[[ Entries shown, beginning ]]

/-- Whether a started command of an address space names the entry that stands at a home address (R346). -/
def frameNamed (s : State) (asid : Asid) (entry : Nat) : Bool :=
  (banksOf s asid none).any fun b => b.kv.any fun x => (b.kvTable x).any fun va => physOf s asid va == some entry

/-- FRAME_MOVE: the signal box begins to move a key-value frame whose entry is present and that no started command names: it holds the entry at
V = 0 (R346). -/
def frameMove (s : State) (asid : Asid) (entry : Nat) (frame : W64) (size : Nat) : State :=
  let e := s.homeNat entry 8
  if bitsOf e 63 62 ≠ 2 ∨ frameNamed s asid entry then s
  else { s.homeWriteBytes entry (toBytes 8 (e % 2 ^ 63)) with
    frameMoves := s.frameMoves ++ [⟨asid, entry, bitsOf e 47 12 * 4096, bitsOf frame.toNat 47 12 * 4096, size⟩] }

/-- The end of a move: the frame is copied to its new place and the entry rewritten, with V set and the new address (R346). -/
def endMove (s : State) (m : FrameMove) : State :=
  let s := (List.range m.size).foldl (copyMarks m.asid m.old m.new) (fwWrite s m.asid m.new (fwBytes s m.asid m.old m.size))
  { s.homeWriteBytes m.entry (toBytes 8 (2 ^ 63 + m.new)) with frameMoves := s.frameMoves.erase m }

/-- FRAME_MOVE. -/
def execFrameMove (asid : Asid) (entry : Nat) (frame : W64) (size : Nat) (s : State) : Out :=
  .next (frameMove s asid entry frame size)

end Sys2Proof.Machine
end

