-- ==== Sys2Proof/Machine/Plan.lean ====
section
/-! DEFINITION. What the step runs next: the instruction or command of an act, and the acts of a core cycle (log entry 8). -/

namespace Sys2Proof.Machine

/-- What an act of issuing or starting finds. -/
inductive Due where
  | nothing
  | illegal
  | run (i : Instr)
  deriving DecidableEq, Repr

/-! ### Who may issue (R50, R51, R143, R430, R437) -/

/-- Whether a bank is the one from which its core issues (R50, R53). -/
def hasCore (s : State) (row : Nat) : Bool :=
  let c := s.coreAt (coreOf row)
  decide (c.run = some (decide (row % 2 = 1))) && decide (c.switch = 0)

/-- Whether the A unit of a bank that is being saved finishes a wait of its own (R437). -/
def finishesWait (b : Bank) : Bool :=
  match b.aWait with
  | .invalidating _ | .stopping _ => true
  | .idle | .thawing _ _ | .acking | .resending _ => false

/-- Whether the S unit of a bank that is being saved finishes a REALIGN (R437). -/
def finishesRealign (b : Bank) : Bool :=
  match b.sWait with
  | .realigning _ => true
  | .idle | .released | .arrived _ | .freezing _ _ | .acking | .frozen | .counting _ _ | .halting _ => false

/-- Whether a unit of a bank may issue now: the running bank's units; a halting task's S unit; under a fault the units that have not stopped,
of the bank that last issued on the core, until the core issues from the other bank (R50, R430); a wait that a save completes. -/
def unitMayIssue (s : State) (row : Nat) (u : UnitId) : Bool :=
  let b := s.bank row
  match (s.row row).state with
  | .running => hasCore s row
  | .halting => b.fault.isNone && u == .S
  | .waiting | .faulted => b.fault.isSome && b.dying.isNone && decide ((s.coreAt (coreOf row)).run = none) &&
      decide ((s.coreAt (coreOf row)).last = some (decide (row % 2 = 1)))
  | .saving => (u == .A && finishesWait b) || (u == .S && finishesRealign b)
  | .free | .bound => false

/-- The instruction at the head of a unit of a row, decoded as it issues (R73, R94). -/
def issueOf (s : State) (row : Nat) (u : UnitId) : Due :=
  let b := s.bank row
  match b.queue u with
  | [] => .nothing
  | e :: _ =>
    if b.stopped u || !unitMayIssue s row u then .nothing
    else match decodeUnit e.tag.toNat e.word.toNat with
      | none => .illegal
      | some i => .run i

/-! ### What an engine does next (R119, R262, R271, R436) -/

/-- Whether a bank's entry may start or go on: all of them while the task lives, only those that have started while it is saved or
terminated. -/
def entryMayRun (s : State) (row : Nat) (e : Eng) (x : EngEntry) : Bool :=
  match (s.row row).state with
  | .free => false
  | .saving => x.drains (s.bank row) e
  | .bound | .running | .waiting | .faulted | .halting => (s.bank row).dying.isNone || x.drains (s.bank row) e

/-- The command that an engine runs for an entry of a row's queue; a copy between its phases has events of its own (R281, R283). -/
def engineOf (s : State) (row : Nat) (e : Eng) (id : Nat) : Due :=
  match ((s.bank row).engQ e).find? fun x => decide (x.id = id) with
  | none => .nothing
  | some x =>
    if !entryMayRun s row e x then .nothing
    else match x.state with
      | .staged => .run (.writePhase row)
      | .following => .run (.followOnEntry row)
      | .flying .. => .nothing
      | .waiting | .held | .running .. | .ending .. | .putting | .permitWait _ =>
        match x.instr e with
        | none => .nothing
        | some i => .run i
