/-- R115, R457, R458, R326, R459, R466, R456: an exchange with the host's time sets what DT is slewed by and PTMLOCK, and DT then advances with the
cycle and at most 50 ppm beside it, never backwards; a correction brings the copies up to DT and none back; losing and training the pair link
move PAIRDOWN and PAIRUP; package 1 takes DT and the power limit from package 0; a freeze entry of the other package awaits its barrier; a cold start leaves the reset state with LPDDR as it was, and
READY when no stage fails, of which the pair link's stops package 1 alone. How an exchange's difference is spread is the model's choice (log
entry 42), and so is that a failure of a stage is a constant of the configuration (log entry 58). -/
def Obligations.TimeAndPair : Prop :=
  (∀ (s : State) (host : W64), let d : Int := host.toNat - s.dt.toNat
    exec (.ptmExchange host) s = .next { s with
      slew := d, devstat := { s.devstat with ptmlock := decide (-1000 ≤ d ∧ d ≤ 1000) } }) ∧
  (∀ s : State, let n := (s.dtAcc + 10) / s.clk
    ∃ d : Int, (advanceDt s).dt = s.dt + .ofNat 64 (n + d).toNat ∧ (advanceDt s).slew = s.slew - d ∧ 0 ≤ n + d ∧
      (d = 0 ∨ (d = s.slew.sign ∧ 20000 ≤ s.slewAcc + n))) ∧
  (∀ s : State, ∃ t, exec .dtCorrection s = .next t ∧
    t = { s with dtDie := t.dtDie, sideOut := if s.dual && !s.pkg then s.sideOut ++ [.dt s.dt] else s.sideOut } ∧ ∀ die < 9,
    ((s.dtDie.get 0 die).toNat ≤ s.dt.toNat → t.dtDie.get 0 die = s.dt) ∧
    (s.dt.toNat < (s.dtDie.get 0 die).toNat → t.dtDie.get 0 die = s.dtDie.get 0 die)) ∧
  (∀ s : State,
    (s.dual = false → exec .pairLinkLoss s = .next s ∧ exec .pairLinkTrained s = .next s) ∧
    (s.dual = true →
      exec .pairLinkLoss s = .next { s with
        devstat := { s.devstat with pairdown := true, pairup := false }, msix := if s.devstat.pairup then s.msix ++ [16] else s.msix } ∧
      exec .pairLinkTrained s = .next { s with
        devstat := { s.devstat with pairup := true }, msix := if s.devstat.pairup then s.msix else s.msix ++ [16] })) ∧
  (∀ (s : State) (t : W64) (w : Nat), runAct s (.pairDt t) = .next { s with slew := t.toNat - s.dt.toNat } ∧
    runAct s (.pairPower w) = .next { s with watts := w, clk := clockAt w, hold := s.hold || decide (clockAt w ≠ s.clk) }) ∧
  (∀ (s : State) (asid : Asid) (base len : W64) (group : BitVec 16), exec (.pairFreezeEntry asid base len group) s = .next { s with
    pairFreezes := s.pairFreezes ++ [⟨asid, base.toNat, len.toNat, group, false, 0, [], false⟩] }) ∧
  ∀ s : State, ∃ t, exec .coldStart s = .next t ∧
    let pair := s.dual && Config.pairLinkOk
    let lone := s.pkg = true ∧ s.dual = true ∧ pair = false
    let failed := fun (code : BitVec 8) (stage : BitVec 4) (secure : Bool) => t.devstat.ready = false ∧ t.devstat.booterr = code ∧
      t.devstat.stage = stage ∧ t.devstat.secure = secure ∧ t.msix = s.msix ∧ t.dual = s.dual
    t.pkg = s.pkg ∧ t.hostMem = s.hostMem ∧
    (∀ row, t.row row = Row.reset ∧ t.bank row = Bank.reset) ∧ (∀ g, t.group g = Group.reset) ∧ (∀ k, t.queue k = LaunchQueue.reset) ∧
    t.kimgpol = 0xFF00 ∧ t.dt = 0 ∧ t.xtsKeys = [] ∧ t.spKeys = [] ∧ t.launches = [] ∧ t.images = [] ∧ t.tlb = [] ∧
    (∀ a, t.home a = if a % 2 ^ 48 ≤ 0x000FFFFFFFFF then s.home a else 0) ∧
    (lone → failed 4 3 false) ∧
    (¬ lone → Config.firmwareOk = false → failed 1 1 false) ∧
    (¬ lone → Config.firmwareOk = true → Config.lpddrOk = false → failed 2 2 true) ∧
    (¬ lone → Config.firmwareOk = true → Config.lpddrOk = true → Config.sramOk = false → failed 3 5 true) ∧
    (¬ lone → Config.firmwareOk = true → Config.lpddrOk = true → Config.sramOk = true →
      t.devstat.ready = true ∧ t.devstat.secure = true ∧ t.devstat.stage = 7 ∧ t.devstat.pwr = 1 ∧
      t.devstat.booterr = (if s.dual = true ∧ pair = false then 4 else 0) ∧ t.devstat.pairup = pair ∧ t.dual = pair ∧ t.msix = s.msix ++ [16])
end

[[ Entries shown, end ]]

:: What this task involves ::
Each line above from the one with "(R50, R53). -/" up to and including the one with "decide (c.run = some" must be set down exactly, and no line outside that span may appear.

:: Solution to the exercise ::
/-- Whether a bank is the one from which its core issues (R50, R53). -/
def hasCore (s : State) (row : Nat) : Bool :=
  let c := s.coreAt (coreOf row)
  decide (c.run = some (decide (row % 2 = 1))) && decide (c.switch = 0)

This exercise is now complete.